Here are a few lesser-known but deserving graphic novels that may fit the bill:

Bob Fingerman's Beg The Question really nails down the daily life of a fictional cartoonist in New York. I highly recommend it.

Paul Hornschemeier's book Mother, Come Home -- "the quietly stunning tale of a father and son struggling, by varying degrees of escapism and fantasy, to come to terms with the death of the family's mother."

I really love Derek Kirk Kim's Same Difference. Same Difference is a note-perfect story about a young SF Bay Area Asian man. It's online and free (but please consider buying the book); his site also has a current serialized strip in a similar vein, "Healing Hands."

Andi Watson's Dumped is a great short British dating/relationship comic. For a longer relationship piece by Watson, try Breakfast After Noon about a working class British couple on the verge of marriage. Both are excellent at capturing that everyday flavor you are looking for. Five-page previews of both are on the Oni site.

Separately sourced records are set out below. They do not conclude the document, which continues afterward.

-- ==== Sys2Proof/Certificates/Slice0/Obligations.lean ====
section
/-! DEFINITION. The statements of this model, each with the rules of spec/ that it rests on. A next state is always that of the
instruction's own effect; where a statement gives hypotheses on the state, they name when the word or the event takes effect. -/

open Sys2Proof Sys2Proof.Machine

/-- Words written out from the spec's encodings, at least one of each head, decode to their instructions (R15 to R21). -/
def Obligations.WordsOfTheSpecDecode : Prop :=
  (decode 0x590A0500 0).toOption = some (.cmp 1 3 4 5 false 0)
  ∧ (decode 0x388644E1 0x18).toOption = some (.madi 7 2 3 0x18#32 false 2)
  ∧ (decode 0x00000102 0).toOption = some (.pfx false true 0 0)
  ∧ (decode 0x30000401 0xFFFFFFFE).toOption = some (.li 6 0xFFFFFFFE#32 false 0)
  ∧ (decode 0x08866600 0).toOption = some (.fadd 1 2 3 false 3)
  ∧ (decode 0x4FFE0840 0).toOption = some (.dbrp 9 0x7FE 0)
  ∧ (decode 0xFFE20820 0).toOption = some (.brp 0xFFE false 2)
  ∧ (decode 0x16580900 0).toOption = some (.spld 2 true 300 false 0)
  ∧ (decode 0x20020A20 0).toOption = some (.syswSlipwin 4 false)
  ∧ (decode 0x10010E24 0).toOption = some (.sclose 2 true)
  ∧ (decode 0x08400521 0).toOption = some (.cmpi 0 1 1 0#32 false 0)
  ∧ (decode 0x18801108 0).toOption = some (.chbd 3 2 false)
  ∧ (decode 0x2140140C 0).toOption = some (.evsig 4 5 false)

/-- R18, R26, R31: what S does at an illegal word. The slot runs, is in user mode and has nothing pending. -/
def Obligations.IllegalWordsTrap : Prop :=
  ∀ (s : State) (w x : Nat),
    s.me.stage = .running → s.core.sup = false → s.userHold = false → s.offBeat s.cur = false → s.core.bank = none →
    s.core.arm = none →
    s.fetch s.cur s.core.path.pcS = .word w →
    (w % 4 = 1 → s.fetch s.cur (s.core.path.pcS + 4) = .word x) → (w % 4 ≠ 1 → x = 0) →
    (w % 4 = 3 ∨ 4 ≤ wordTag w ∨ (w % 4 = 2 ∧ prefixBad w = true)
      ∨ (wordTag w = 0 ∧ w % 4 ≠ 2 ∧ ∀ i, decode w x = .ok i → i.wf = false)) →
    ∃ t, s.look .s = .moved t ∧ t.core.sup = true ∧ t.core.trapcause = 0x01
      ∧ t.core.trapval = BitVec.ofNat 64 (w % 2 ^ 32 + x % 2 ^ 32 * 2 ^ 32)
      ∧ t.core.trappcS = BitVec.ofNat 32 s.core.path.pcS

/-- A step is exec of the instruction at the head's program counter. Around exec a step takes the turn from the agenda, lets its
wait pass and makes the turn's slot the current one. -/
def Obligations.StepRunsTheDecodedInstruction : Prop :=
  ∀ (s0 s : State) (wait ctx : Nat) (h : Head) (rest : List Turn) (w x : Nat) (i : Instr),
    s0.agenda = ⟨wait, .head ctx h⟩ :: rest →
    s = { ({ s0 with agenda := rest } : State).pass wait with cur := ctx } →
    s.me.stage = .running → s.userHold = false → s.offBeat ctx = false → (h = .s → s.core.bank = none) →
    (h ≠ .s → s.core.path.lost h = none ∧ (s.core.path.replay.isSome = true → 1 < s.core.path.whole h)
      ∧ (s.core.path.left h (wordLen w) ≤ s.core.path.lag h ∨ (h = .y ∧ endsTask w = true ∧ s.core.path.together = true))) →
    (h = .s → i.long = true → s.core.slipHalf = false) → s.core.arm = none →
    s.fetch ctx (s.core.path.pc h) = .word w →
    (w % 4 = 1 → s.fetch ctx (s.core.path.pc h + 4) = .word x) → (w % 4 ≠ 1 → x = 0) →
    w % 4 ≠ 3 → w % 4 ≠ 2 → wordTag w = headCode h → decode w x = .ok i → i.wf = true →
    s.look h = .unit i
    ∧ (∀ t, exec i s = .next t → t.core.arm = none →
        (s.trapped t = true → ∀ k ∈ headsBefore h, ∀ u, headStep s k = .next u → s.trapped u = false) → step s0 = .next t)
    ∧ (∀ r, exec i s = .fault r → step s0 = .fault r)
    ∧ (∀ r, exec i s = .refused r → step s0 = .refused r)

Trashed by the cartoonist Derf is a great autobigraphical story about his young adult career as a garbageman. It's set in the late 70's, but its concepts and themes feel timeless.
posted by JDC8 at 8:48 AM on April 21, 2006


One of the best reasons for a Sunday NYT subscription is The Funny Pages in the Magazine. Chris Ware has just completed the Building Stories series and the pages are being passed along to Jaime Hernandez. If you can get through the supscription wall, the first of J.H. series is up online, and it looks like Maggie is going to be back in contact with Rena Titanon!
posted by Sara Anne at 9:31 AM on April 21, 2006


I always loved "Jim's Journal", by Scott Dikkers, one of the co-founders of The Onion. I don't think it ever made it beyond a few college papers, but the strips were published in five separate collections:

--"I Went to College (and it was okay)"
--"I Got a Job (and it wasn't that bad)"
--"I Made Some Brownies (and they were pretty good)"
--"I Got Married (if you can believe that)"
--"I Feel Like a Grownup Now".

I can't find any strips online, but a bound treasury of all five collections is available at Amazon.
posted by beautifulstuff at 10:20 AM on April 21, 2006


JDC8 Just reminded me with his unholy-good suggestions: Andi Watson's Little Star just came out in paperback and it's just plain brilliant. Fatherhood is the central subject of this story and he nails so much of what I've seen my friends go through.